(Extracted information Opens)
-- ==== Sys2Proof/Laws/State.lean ====
section
/-! SUPPORT. What the shared operations leave unchanged, field by field, as simp lemmas. -/
namespace Sys2Proof.Machine
open Sys2Proof
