/-! ## Register loads -/

theorem State.loadOp_of_global {s : State} {c : Core} {rs : List RegRef} {n : Nat} {d : LoadDest} {f : CoreState → List U64}
    (h : Issues s c rs) (hg : Granted s c true false n (f (s.core c))) :
    s.loadOp c rs true n d f = s.setCore c { (s.core c).next with loads := (s.core c).loads ++ [⟨(s.core c).pc, d, f (s.core c)⟩] } := by
  unfold State.loadOp
  dsimp only
  rw [if_neg (State.not_not_issues h), State.firstFault_of_granted hg]
  rfl

theorem State.loadOp_of_scratch {s : State} {c : Core} {rs : List RegRef} {n : Nat} {d : LoadDest} {f : CoreState → List U64}
    (h : Issues s c rs) (hg : Granted s c false false n (f (s.core c)))
    (hfree : ∀ a ∈ f (s.core c), (s.core c).bldbInto a.toNat n = false) :
    s.loadOp c rs false n d f = s.setCore c ((s.core c).next.deliver d
      ((f (s.core c)).map fun a => cellsRead (s.core c).scratch a.toNat n)) := by
  have hany : ¬ (f (s.core c)).any (fun a => (s.core c).bldbInto a.toNat n) = true := by
    rw [List.any_eq_true]
    rintro ⟨a, ha, hinto⟩
    rw [hfree a ha] at hinto
    cases hinto
  unfold State.loadOp
  dsimp only
  rw [if_neg (State.not_not_issues h), State.firstFault_of_granted hg]
  dsimp only
  rw [if_neg Bool.false_ne_true, if_neg hany]

theorem State.loadOp_of_fault {s : State} {c : Core} {rs : List RegRef} {g : Bool} {n : Nat} {d : LoadDest} {f : CoreState → List U64}
    {code : U8} {a : U64} (h : Issues s c rs) (hf : s.firstFault (s.core c) g false n (f (s.core c)) = some (code, a)) :
    s.loadOp c rs g n d f = s.vcFault c code a := by
  unfold State.loadOp
  dsimp only
  rw [if_neg (State.not_not_issues h), hf]

/-- The lane addresses of a strided access (R173). -/
theorem CoreState.map_strided (a : VmemArgs) (k : CoreState) : (k.strided a).map (·.2) = (k.guarded a.pg).map fun i =>
    k.xr a.xa + (if a.xb = 0 then BitVec.ofNat 64 (fmtBits a.fmt.toNat / 8) else k.xr a.xb) * BitVec.ofNat 64 i.val := by
  simp only [CoreState.strided, List.map_map, beq_iff_eq]
  rfl

/-- The lane addresses of a gather or scatter (R173). -/
theorem CoreState.map_indexed (a : VmemArgs) (k : CoreState) : (k.indexed a).map (·.2) = (k.guarded a.pg).map fun i =>
    k.xr a.xa + ((k.vr a.xb)[i]).setWidth 64 * BitVec.ofNat 64 (fmtBits a.fmt.toNat / 8) := by
  simp only [CoreState.indexed, List.map_map]
  rfl

theorem State.vloadOp_of_ok {a : VmemArgs} (h : vmemOk a = true) (c : Core) (rs : List RegRef)
    {f : CoreState → List (Fin 32 × U64)} {g : CoreState → List U64} (hg : ∀ k, (f k).map (·.2) = g k) (s : State) :
    s.vloadOp c a rs f = s.loadOp c rs a.g (fmtBits a.fmt.toNat / 8) (.v a.v a.fmt ((s.core c).pr a.pg)) g := by
  unfold State.vloadOp
  rw [if_pos h, show (fun k => (f k).map (·.2)) = g from funext hg]
  rfl

/-! ## Whole blocks -/

theorem State.blockFault_of_arg {s : State} {k : CoreState} {sel : BitVec 4} {wr : Bool} {idx a : U64} {x : TensorEntry × Stream}
    (hx : s.blockArg k sel wr idx = some x) (hal : a.toNat % 64 = 0) (hin : a.toNat + 4096 ≤ 0x40000) :
    s.blockFault k sel wr idx a = none := by
  unfold State.blockFault
  rw [hx, if_neg (by simp), if_neg (not_not.2 hal), if_neg (not_lt_of_ge hin)]

theorem bldb_of_arg {s : State} {c : Core} {xd xa xs : BitVec 5} {sel : BitVec 4} {e : TensorEntry} {st : Stream}
    (h : Issues s c [.x xd.toNat, .x xa.toNat, .x xs.toNat]) (hx : s.blockArg (s.core c) sel false ((s.core c).xr xa) = some (e, st))
    (hal : ((s.core c).xr xs).toNat % 64 = 0) (hin : ((s.core c).xr xs).toNat + 4096 ≤ 0x40000)
    (hfree : (s.core c).bstbFrom ((s.core c).xr xs).toNat 4096 = false) :
    bldb c xd xa xs sel s = s.setCore c { (s.core c).next with loads := (s.core c).loads ++
      [⟨(s.core c).pc, .blk xd st (((s.core c).xr xa).setWidth 32) (((s.core c).xr xs).setWidth 32), []⟩] } := by
  unfold bldb
  dsimp only
  rw [if_neg (State.not_not_issues h), State.blockFault_of_arg hx hal hin, hx]
  dsimp only
  rw [if_neg (by rw [hfree]; decide)]

/-- Settles O34: a load that issues goes out, delivers or faults as loadOp says, and each load instruction is loadOp of its fields.
The core's issue is log entry 55's. -/
theorem loadsAreIssuedOrDeliverFromScratch : Obligations.LoadsAreIssuedOrDeliverFromScratch := by
  refine ⟨fun s c rs n d f h hg => State.loadOp_of_global h hg, fun s c rs n d f h hg hfree => State.loadOp_of_scratch h hg hfree,
    fun s c rs g n d f code a h hf => State.loadOp_of_fault h hf, fun s c a hsize => ?ldx, fun s c a => rfl,
    fun s c a hok => ?vld, fun s c a hok => ?vgath, fun s c xd xa xs sel e st h hx hal hin hfree => ?bldb⟩
  case ldx => exact congrArg Host.Outcome.next (if_pos hsize)
  case vld => exact congrArg Host.Outcome.next (State.vloadOp_of_ok hok c _ (CoreState.map_strided a) s)
  case vgath => exact congrArg Host.Outcome.next (State.vloadOp_of_ok hok c _ (CoreState.map_indexed a) s)
  case bldb => exact congrArg Host.Outcome.next (bldb_of_arg h hx hal hin hfree)
end Sys2Proof.Machine
end

section
/-! SUPPORT. The stores of a vector core (R161, R172 to R174). -/
namespace Sys2Proof.Machine
open Sys2Proof Sys2Proof.Statements

/-! ## Register stores -/

theorem State.storeOp_of_fault {s : State} {c : Core} {rs : List RegRef} {g : Bool} {n : Nat}
    {f : CoreState → List (U64 × List Byte × Option Rounded)} {code : U8} {a : U64} (h : Issues s c rs)
    (hf : s.firstFault (s.core c) g true n ((f (s.core c)).map (·.1)) = some (code, a)) : s.storeOp c rs g n f = s.vcFault c code a := by
  unfold State.storeOp
  dsimp only
  rw [if_neg (State.not_not_issues h), hf]

/-- A granted store of one range without a conversion: what storeAll leaves, with nothing counted. -/
theorem State.storeOp_of_one {s t : State} {c : Core} {rs : List RegRef} {g : Bool} {n : Nat} {a : U64} {l : List Byte}
    (h : Issues s c rs) (hg : Granted s c g true n [a]) (ht : s.storeAll c g [(a, l)] = some t) :
    s.storeOp c rs g n (fun _ => [(a, l, none)]) = (t.setCore c (t.core c)).countConv 0 0 := by
  unfold State.storeOp
  simp only [List.map_cons, List.map_nil]
  rw [if_neg (State.not_not_issues h), State.firstFault_of_granted hg]
  dsimp only
  rw [ht]
  simp

theorem State.storeAll_of_scratch {s : State} {c : Core} {a : U64} {l : List Byte}
    (hcopy : (s.core c).bstbFrom a.toNat l.length = false) (hload : (s.core c).bldbInto a.toNat l.length = false) :
    s.storeAll c false [(a, l)] =
      some (s.setCore c { (s.core c).next with scratch := cellsWrite (s.core c).scratch a.toNat l }) := by
  unfold State.storeAll
  simp [hcopy, hload]

theorem State.storeAll_of_global {s : State} {c : Core} {a : U64} {l : List Byte} {t : Tier}
    (hload : (s.core c).loadsFrom a l.length = false) (ht : tierOf (offOf a) = some t) :
    s.storeAll c true [(a, l)] = some ((s.writeMem t (offOf a) l).setCore c (s.core c).next) := by
  unfold State.storeAll State.storeGlobal
  simp [hload, ht]

/-- The lanes of a vector store, their addresses given. -/
theorem State.vstoreOp_of_ok {a : VmemArgs} (h : vmemOk a = true) (c : Core) (rs : List RegRef) (s : State)
    {f : CoreState → List (Fin 32 × U64)} {g : CoreState → Fin 32 → U64} (hf : ∀ k, f k = (k.guarded a.pg).map fun i => (i, g k i)) :
    s.vstoreOp c a rs f = s.storeOp c rs a.g (fmtBits a.fmt.toNat / 8)
      (fun k => (k.guarded a.pg).map fun i => (g k i, storeLane a.fmt.toNat (k.vr a.v)[i])) := by
  unfold State.vstoreOp
  simp only [hf, List.map_map]
  exact if_pos h

/-! ## Whole blocks -/

theorem State.vec_stageWrite (c : Core) (place : Nat) (s : State) : (s.stageWrite c place).vec = s.vec := by
  unfold State.stageWrite
  split <;> rfl

/-- Whether a block is staged already, or no place for it is left in its run (R161). -/
theorem CoreState.stagingFull_iff (k : CoreState) (st : Stream) (idx : U32) :
    (k.staged.any (fun b => b.stream == st && b.idx == idx) || decide (k.staged.length ≥ 64)) = true ↔
      (∃ b ∈ k.staged, b.stream = st ∧ b.idx = idx) ∨ 64 ≤ k.staged.length := by
  simp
(Extracted information Closes)
## Prompt:
Where the line holding "(hfree : ∀ a" appears in the listing above, start reproducing exactly, and end with the line holding "cases hinto".

## Exercise answer:
    (hfree : ∀ a ∈ f (s.core c), (s.core c).bldbInto a.toNat n = false) :
    s.loadOp c rs false n d f = s.setCore c ((s.core c).next.deliver d
      ((f (s.core c)).map fun a => cellsRead (s.core c).scratch a.toNat n)) := by
  have hany : ¬ (f (s.core c)).any (fun a => (s.core c).bldbInto a.toNat n) = true := by
    rw [List.any_eq_true]
    rintro ⟨a, ha, hinto⟩
    rw [hfree a ha] at hinto
    cases hinto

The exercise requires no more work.